This project, developed as part of our graduation requirement from Ain Shams University's Faculty of Computer & Information Sciences, aims to identify and interpret Egyptian hieroglyphic symbols using a user-friendly application. The app utilizes advanced image recognition technology to make the study of ancient Egyptian writings accessible to everyone.

Team Members:

  • Mustafa Hosny Mohamed El-Sayed.
  • Mohamed Ashraf Sayed Hussein.
  • Mohmed Ehab Fathy Zahran.
  • Seif ElDin Hesham Mohamed Raafat.
  • Salma Adel Shahin Omar.
  • Salma Hossam Ahmed Abdo.

Supervisors:

  • Dr. Mona Abdel Azim, Information Systems Department.
  • Mohamed Essam, Bioinformatics Department.

Abstract:

The complexity of Egyptian hieroglyphics limits the ability of tourists and enthusiasts to fully appreciate Egypt's cultural heritage. Our application identifies and interprets hieroglyphic symbols from images or sketches, provides historical context, and displays related locations on Google Maps.

Features:

  • Hieroglyphic Symbol Recognition: Uses image recognition to identify symbols.
  • User-Friendly Interface: Easy to navigate for all users.
  • Historical Information: Provides detailed information about symbols and their historical context.
  • Google Maps Integration: Shows locations of historical places.

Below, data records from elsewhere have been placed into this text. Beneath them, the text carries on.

-- ==== Sys2Proof/Machine/Capstan.lean ====
section
/-! DEFINITION. Registers IV and V: how a bundle issues, and what each slot does when it commits (R58 to R71, R187 to R207,
R208 to R229, R236, R237, R292 to R299, R359, R415, R418, R424, R427). -/

namespace Sys2Proof.Machine

/-! ### A Capstan's view -/

/-- The state as a Capstan sees it: its context, group and own record beside the rest. -/
structure CapView where
  s : State
  c : Ctx
  g : Group
  k : Capstan

/-- The state with the view's context, group and Capstan in place. -/
def CapView.put (v : CapView) : State := putGroup (putCtx v.s v.c) (v.g.putCap v.k)

/-- The view of the Capstan of a group. -/
def capViewOf (s : State) (gid : Nat) : Option CapView :=
  (getGroup s gid).bind fun g => (getCtx s g.ctx).bind fun c => g.cap.map fun k => { s, c, g, k }

/-- The view of the current Capstan, if its group is resident. -/
def curCap (s : State) : Option CapView :=
  match s.cur with
  | some { agent := .capstan gid, .. } =>
      (capViewOf s gid).bind fun v => if v.g.state = .resident then some v else none
  | _ => none

/-- The agent of a view. -/
def CapView.agent (v : CapView) : Agent := .capstan v.g.gid

/-! ### CPC (R189, R191, R195) -/

/-- SLC: the bundle comes from the slice store. -/
def slc (pc : DWord) : Bool := pc.getLsbD 63

/-- The slice-store index of a CPC. -/
def sliceIx (pc : DWord) : Nat := bits pc.toNat 14 6

/-- The CPC of a slice-store entry. -/
def slicePc (ix : Nat) : DWord := BitVec.ofNat 64 (2 ^ 63 + ix % 512 * 64)

/-- The CPC that lies n bundles from another (log 40). -/
def bundleFrom (pc : DWord) (n : Int) : DWord :=
  if slc pc then slicePc (((sliceIx pc : Int) + n) % 512).toNat
  else BitVec.ofNat 64 (((pc.toNat : Int) + n * 64) % (2 ^ 63 : Nat)).toNat

/-- The bundle after another. -/
def nextBundle (pc : DWord) : DWord := bundleFrom pc 1

/-- The PC that an origin payload folds (R104). -/
def originPc (pc : DWord) : DWord := if slc pc then BitVec.ofNat 64 (2 ^ 47 + sliceIx pc * 64) else pc

/-! ### Exposed results in flight (R66, R70, R71, R448) -/

/-- A register and lane in a list of masks. -/
def maskHas (l : List (Nat × Word)) (reg lane : Nat) : Bool := l.any fun e => tbit e.1 reg && e.2.getLsbD lane

/-- Two results are bound for one register of a tile, or for one Z or X register (R205). -/
def Exposed.shares (x y : Exposed) : Bool :=
  (x.tile.isSome && x.tile == y.tile && x.regs &&& y.regs != 0) ||
  (match x.z, y.z with
   | some a, some b => a.1 == b.1
   | _, _ => false) ||
  (match x.x, y.x with
   | some a, some b => a.1 == b.1
   | _, _ => false)

/-- Two results have a word, or a Z or X register, in common. -/
def Exposed.meets (x y : Exposed) : Bool := x.shares y && (x.tile.isNone || x.lanes &&& y.lanes != 0)

/-- A read of a word of a tile that the result makes undefined. `free` says that it may land at any cycle up to its bound: the
old value is read until a fixed result lands, or an entry of the snapshot buffer (R66, R70, R71, R448). -/
def Exposed.hides (x : Exposed) (free : Bool) (tile reg lane : Nat) : Bool :=
  x.tile == some tile && tbit x.regs reg && x.lanes.getLsbD lane &&
  ((free && !x.fixed) || maskHas x.dead reg lane || maskHas x.mixed reg lane)

/-- The same of a Z or X register for which the result is bound. -/
def Exposed.blurs (x : Exposed) (free : Bool) : Bool := (free && !x.fixed) || !x.mixed.isEmpty || !x.dead.isEmpty

/-- The results in flight: the Capstan's, and the snapshot buffer's. -/
def CapView.flying (v : CapView) : List Exposed := v.k.res ++ v.g.snaps

/-- A word of a tile and its tag as a slot reads them. -/
def CapView.word (v : CapView) (tile reg lane : Nat) : Word × Byte :=
  if (v.k.res.any fun x => x.hides true tile reg lane) || v.g.snaps.any fun x => x.hides false tile reg lane then
    (Config.freeWord (v.s.free + regKey tile reg lane), Config.freeTag (v.s.free + regKey tile reg lane))
  else tileWord v.g tile reg lane

/-- A Z register as a slot reads it. -/
def CapView.readZ (v : CapView) (n : Nat) : BitVec 512 :=
  let here := fun (x : Exposed) => x.z.any fun e => e.1 == n
  if (v.k.res.any fun x => here x && x.blurs true) || v.g.snaps.any fun x => here x && x.blurs false then
    Config.freeWide (v.s.free + n)
  else (v.k.z[n]?).getD 0

/-- An X register as a slot reads it. -/
def CapView.readX (v : CapView) (n : Nat) : BitVec 128 :=
  let here := fun (x : Exposed) => x.x.any fun e => e.1 == n
  if (v.k.res.any fun x => here x && x.blurs true) || v.g.snaps.any fun x => here x && x.blurs false then
    Config.freeX (v.s.free + n)
  else (v.k.x[n]?).getD 0

/-- An A register; A0 reads zero. -/
def Capstan.readA (k : Capstan) (n : Nat) : DWord := if n = 0 then 0 else (k.a[n]?).getD 0

/-- A write of an A register; A0 discards it. -/
def Capstan.writeA (k : Capstan) (n : Nat) (w : DWord) : Capstan := if n = 0 then k else { k with a := k.a.setIfInBounds n w }

/-- An earlier native result lands no later than the bound of a later one to the same register (R205). -/
def Exposed.sooner (y o : Exposed) : Exposed :=
  if !y.fixed && !o.fixed && y.shares o then { o with bound := min o.bound y.bound } else o

/-- A result of a bundle is put in flight; `lb` is its land-by value, `cycles` its fixed latency in a VER = 0 bundle. -/
def CapView.expose (v : CapView) (p : PartialBundle) (lb cycles minAt : Nat) (x : Exposed) : CapView :=
  let fixed := p.b.ver == 0
  let y := { x with seq := v.s.nextSeq, fixed, issued := p.issued, minAt
                    bound := p.issued + (if fixed then cycles else lb + 1) }
  let clash := fun (o : Exposed) => y.meets o && o.fixed != fixed
  let mark := fun (o : Exposed) => y.sooner (if clash o then { o with mixed := (y.regs, y.lanes) :: o.mixed } else o)
  let z := { y with mixed := (v.flying.filter clash).map fun o => (o.regs, o.lanes) }
  { v with s := { v.s with nextSeq := v.s.nextSeq + 1 }, g := { v.g with snaps := v.g.snaps.map mark }
           k := { v.k with res := v.k.res.map mark ++ [z] } }

/-- Results in flight that a snapshot buffer would have to hold (R448). -/
def CapView.inFlight (v : CapView) : Nat :=
  v.flying.foldl (fun n x => n + match x.op with
    | some e => e.dtiles.length
    | none => 1) 0 + v.k.eng.foldl (fun n e => n + e.dtiles.length) 0

/-! ### What a slot's commit does -/

/-- A slot commits, and the commit goes on; or it stops at the slot. -/
inductive SlotOut
  | ok (s : State)
  | stop (s : State)
  deriving DecidableEq, Repr

/-- The bundle stands before slot ix: it is frozen there. -/
def CapView.holdAt (v : CapView) (p : PartialBundle) (ix : Nat) : CapView :=
  { v with k := { v.k with part := some { p with idx := ix } } }

/-- The bundle that follows a bundle that is committing (R438). -/
def PartialBundle.next (p : PartialBundle) : DWord := p.npc.getD (nextBundle p.cpc)

/-- A fault at a slot: commit stops before it (R64). A recompute group's chain aborts instead (R405). -/
def CapView.slotFault (v : CapView) (p : PartialBundle) (ix cause : Nat) (extra : Word) (addr : Nat) : SlotOut :=
  match v.g.build with
  | some key => .stop (abortFor v.put key cause extra)
  | none =>
    let emu := cause = 0x03
    let t : CTrap := { cause, sresume := ix, smask := slotBit ix, bpc := p.cpc, crpc := p.cpc, npc := p.next, extra
                       addr := BitVec.ofNat 64 addr, slotw := if emu then BitVec.ofNat 64 (slotBits p.b ix) else 0
                       hdr := if emu then BitVec.ofNat 64 (bits (encodeBundle p.b).toNat 511 464) else 0, seq := v.s.nextSeq }
    let w := v.holdAt p ix
    .stop { w with k := { w.k with traps := w.k.traps ++ [t], walked := [], chainFault := none } }.put

/-- A slot that cannot commit yet: the core is frozen. -/
def CapView.hold (v : CapView) (p : PartialBundle) (ix : Nat) : SlotOut := .stop (v.holdAt p ix).put

/-- A recompute group's slot that R405 forbids. -/
def CapView.violate (v : CapView) (reason : Nat) : SlotOut :=
  match v.g.build with
  | some key => .stop (abortBuild v.put key 0x12 reason 0)
  | none => .ok v.put

/-- The Capstan waits at a slot for a page or a tile. -/
def CapView.park (v : CapView) (p : PartialBundle) (ix : Nat) (k : WaitKind) : CapView :=
  let w := v.holdAt p ix
  { w with k := { w.k with pageWait := some k, waitSince := v.s.clock, walked := [], chainFault := none } }

/-- What the judged accesses of a slot do (R295, R297, R228). -/
def CapView.conclude (v : CapView) (p : PartialBundle) (ix : Nat) (out : AccessOut) (f : CapView → List Part → SlotOut) :
    SlotOut :=
  match out with
  | .parts ps => f { v with k := { v.k with walked := [], chainFault := none } } ps
  | .trap cause _ extra addr => v.slotFault p ix cause extra addr
  | .walk pages => .stop (postWalks (v.holdAt p ix).put v.g.core v.c.id v.agent pages)
  | .page va => .stop (v.park p ix (.page va)).put
  | .mapWord h n => .stop (v.park p ix (.mapWord h n)).put
  | .tile va => .stop (meetTile (v.park p ix (.tile va)).put v.c v.g.build va)
  | .hold => v.hold p ix
  | .record va => .stop (v.park p ix (.record va)).put
  | .recipe => v.violate 2

/-- The first of a list of tiles that the Capstan does not own. -/
def CapView.notOwned (v : CapView) (l : List Nat) : Option Nat := l.find? fun t => v.g.ownerOf t != .capstan

/-- The first of a list of tiles with a word that holds an uncorrectable error in masks of registers and lanes (R270). -/
def CapView.badTile (v : CapView) (l : List (Nat × Nat)) (lanes : Word) : Option Nat :=
  (l.find? fun e => (List.range 8).any fun r => tbit e.2 r &&
    lanes32.any fun i => lanes.getLsbD i && v.g.badWords.contains (regKey e.1 r i)).map (·.1)

/-- The tiles a slot names must be the Capstan's, and what it reads free of errors. -/
def CapView.withTiles (v : CapView) (p : PartialBundle) (ix : Nat) (own : List Nat) (reads : List (Nat × Nat)) (lanes : Word)
    (f : SlotOut) : SlotOut :=
  match v.notOwned own with
  | some t => v.slotFault p ix 0x04 (ownerExtra 8 t) 0
  | none => match v.badTile reads lanes with
    | some t => v.slotFault p ix 0x0A (tileErr v.g.core t) 0
    | none => f

/-- An entry added to the Capstan's queues, raising its path counter (R304). A load is sent as it issues. -/
def CapView.enqueue (v : CapView) (bpc : DWord) (kind : AccKind) (isLd isSt : Bool) (parts : List Part)
    (path : Option Nat) : CapView :=
  let e : Entry := { seq := v.s.nextSeq, kind, isLd, isSt, parts, path, bpc }
  let e := { e with sent := isLd && !isSt && e.sendable v.k.acc }
  { v with s := { v.s with nextSeq := v.s.nextSeq + 1 }, k := { v.k with acc := v.k.acc ++ [e] }
           g := match path with
             | some q => v.g.pathRaise q e.seq
             | none => v.g }

/-- May a path counter rise? -/
def CapView.pathRoom (v : CapView) (q : Nat) : Bool := decide (v.g.pathCount q < 4095)

/-! ### The S slot (R193 to R195) -/

/-- CSTAT (R192). -/
def Capstan.cstat (k : Capstan) (pc : DWord) : Nat :=
  b2n k.halted + b2n (slc pc) * 2 + k.rstk.length % 16 * 4 + k.mth % 32 * 2 ^ 8 + b2n k.mse * 2 ^ 13

/-- A CSR as the Capstan reads it (R194, R246). -/
def CapView.csr (v : CapView) (p : PartialBundle) (n : Nat) : Nat :=
  match n with
  | 0x16 => v.c.tagbase
  | 0x30 => v.c.step.toNat
  | 0x32 => p.issued % 2 ^ 64
  | 0x33 => half true p.issued
  | 0x50 => v.k.cstat p.cpc
  | 0x52 => p.cpc.toNat
  | 0x53 => half true p.cpc.toNat
  | _ => csrValue v.s v.c v.g {} n

/-- The result of an arithmetic code. -/
def sArith (op : Nat) (x y : DWord) : DWord :=
  match op with
  | 0 => x + y
  | 1 => x - y
  | 2 => x * y
  | 3 => x &&& y
  | 4 => x ||| y
  | 5 => x ^^^ y
  | 6 => if y.toNat < 64 then x <<< y.toNat else 0
  | 7 => if y.toNat < 64 then x >>> y.toNat else 0
  | _ => x.sshiftRight (min y.toNat 63)

/-- The comparison of a SETC code. -/
def sCompare (code : Nat) (x y : DWord) : Bool :=
  match code with
  | 0 => x == y
  | 1 => x != y
  | 2 => x.slt y
  | 3 => x.sle y
  | 4 => y.slt x
  | 5 => y.sle x
  | 6 => x.ult y
  | _ => y.ule x

/-- The condition of a BR code. -/
def sCond (code : Nat) (x : DWord) : Bool :=
  match code with
  | 0 => true
  | 1 => x == 0
  | 2 => x != 0
  | 3 => x.slt 0
  | 4 => !x.slt 0
  | 5 => (0 : DWord).slt x
  | _ => x.sle 0

/-- The S slot commits. -/
def CapView.commitS (v : CapView) (p : PartialBundle) : SlotOut :=
  let b := p.b.s
  let op := b.op.toNat
  let x := v.k.readA b.a.toNat
  let imm := b.imm.signExtend 64
  let y := if b.i = 1 then imm else v.k.readA b.b.toNat
  let goto := fun (k : Capstan) (pc : DWord) =>
    SlotOut.ok { v with k := { k with part := some { p with npc := some pc } } }.put
  let stay := fun (k : Capstan) => SlotOut.ok { v with k }.put
  let target := bundleFrom p.cpc b.imm.toInt
  if op ≤ 8 then stay (v.k.writeA b.d.toNat (sArith op x y))
  else if op = 9 then
    stay (v.k.writeA b.d.toNat (if b.sub = 0 then imm else if b.sub = 1 then b.imm.setWidth 64 else b.imm.setWidth 64 <<< 32))
  else if op = 10 then stay (v.k.writeA b.d.toNat (if sCompare b.sub.toNat x y then 1 else 0))
  else if op = 11 then if sCond b.sub.toNat x then goto v.k target else stay v.k
  else if op = 12 then
    let n := b.d.toNat % 4
    let l := (v.k.l[n]?).getD 0
    if b.sub = 1 then stay { v.k with l := v.k.l.setIfInBounds n b.imm }
    else if l = 0 then stay v.k
    else
      let k := { v.k with l := v.k.l.setIfInBounds n (l - 1) }
      if l - 1 ≠ 0 then goto k target else stay k
  else if op = 13 then
    if 8 ≤ v.k.rstk.length then v.slotFault p 0 0x16 0 0
    else goto { v.k with rstk := v.k.rstk ++ [nextBundle p.cpc] } (slicePc b.imm.toNat)
  else if op = 14 then
    match v.k.rstk.getLast? with
    | none => v.slotFault p 0 0x16 0 0
    | some pc => goto { v.k with rstk := v.k.rstk.dropLast } pc
  else if op = 15 then stay { v.k with halted := true, haltPc := p.cpc }
  else if op = 16 then stay (v.k.writeA b.d.toNat (BitVec.ofNat 64 (v.csr p b.imm.toNat)))
  else
    let w := x.toNat % 2 ^ 32
    if b.imm.toNat = 0x22 then
      let g := (v.g.putCap v.k).reseed (BitVec.ofNat 32 w)
      .ok (putGroup (putCtx v.s v.c) g)
    else stay { v.k with mth := bits w 12 8, mse := tbit w 13 }

/-! ### The V slots (R197 to R204) -/

/-- A rounding mode from its code. -/
def modeOf (n : Nat) : RMode :=
  match n with
  | 0 => .rn
  | 1 => .rz
  | 2 => .ru
  | _ => .rd

/-- The word lanes a V slot touches. -/
def vLanes (x : VSlot) : Word :=
  maskOf fun i => decide (8 * x.lg.toNat ≤ i) && decide (i < 8 * (x.lg.toNat + 2 ^ x.width.toNat))

/-- Element k of a tile register in a lane, as an operand. -/
def CapView.opd (v : CapView) (f : Fmt) (tile reg lane k : Nat) : Opd :=
  let r := v.word tile reg lane
  opdOf f (elemAt f r.1.toNat k) r.2 k

/-- A result as the operand of a further step of a reduction. -/
def stepOpd (f : Fmt) (r : Nat × Option Nat) : Opd := opdOf f r.1 (storeCount f 0xFF 0 r.1 r.2) 0

/-- A reduction over the eight lanes of a segment (R201). Of equal values VRMAX chooses the earlier, and its count: DESIGN
CHOICE (log 114), unsafe, since R201 does not say which is chosen. -/
def reduceOpd (op : FOp) (f : Fmt) (mode : RMode) (o : NanSrc) (b : Opd) (l : List Opd) : Nat × Option Nat :=
  match l with
  | [] => (0, some 0)
  | a :: rest => rest.foldl (fun r x => fpElem op f mode false o (stepOpd f r) x x) (fpElem op f mode false o b a a)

System Architecture of the Hieroglyphic Identification Application:

Screenshot 2024-07-06 144105

The system architecture for the hieroglyphic identification application is designed to ensure modularity, scalability, and ease of maintenance. It consists of three primary layers: Presentation Layer, Business Layer, and Database Layer. Each layer has specific responsibilities and interacts with the others to provide a seamless user experience.

1. Presentation Layer

  • User Interface (UI): The front-end component where users interact with the system. Users can upload images for hieroglyph scans, view results, and access their history of scans. The UI is designed using Flutter, ensuring responsiveness and an intuitive experience across different devices.

2. Business Layer

  • Image Preprocessing: Prepares images for analysis by resizing, reducing noise, and normalizing them to ensure optimal format for processing.

  • Object Detection: Utilizes advanced techniques such as Convolutional Neural Networks (CNNs) to identify and isolate hieroglyph symbols within the images.

  • Image Classification: Classifies each detected hieroglyph using pre-trained models, recognizing individual symbols from a predefined set.

  • Symbol Mapping: Maps the identified symbols to their corresponding meanings using a hieroglyphics dictionary, providing semantic interpretation.

  • Hieroglyphic Name Generation: Generates names or phrases in hieroglyphs based on user input in English.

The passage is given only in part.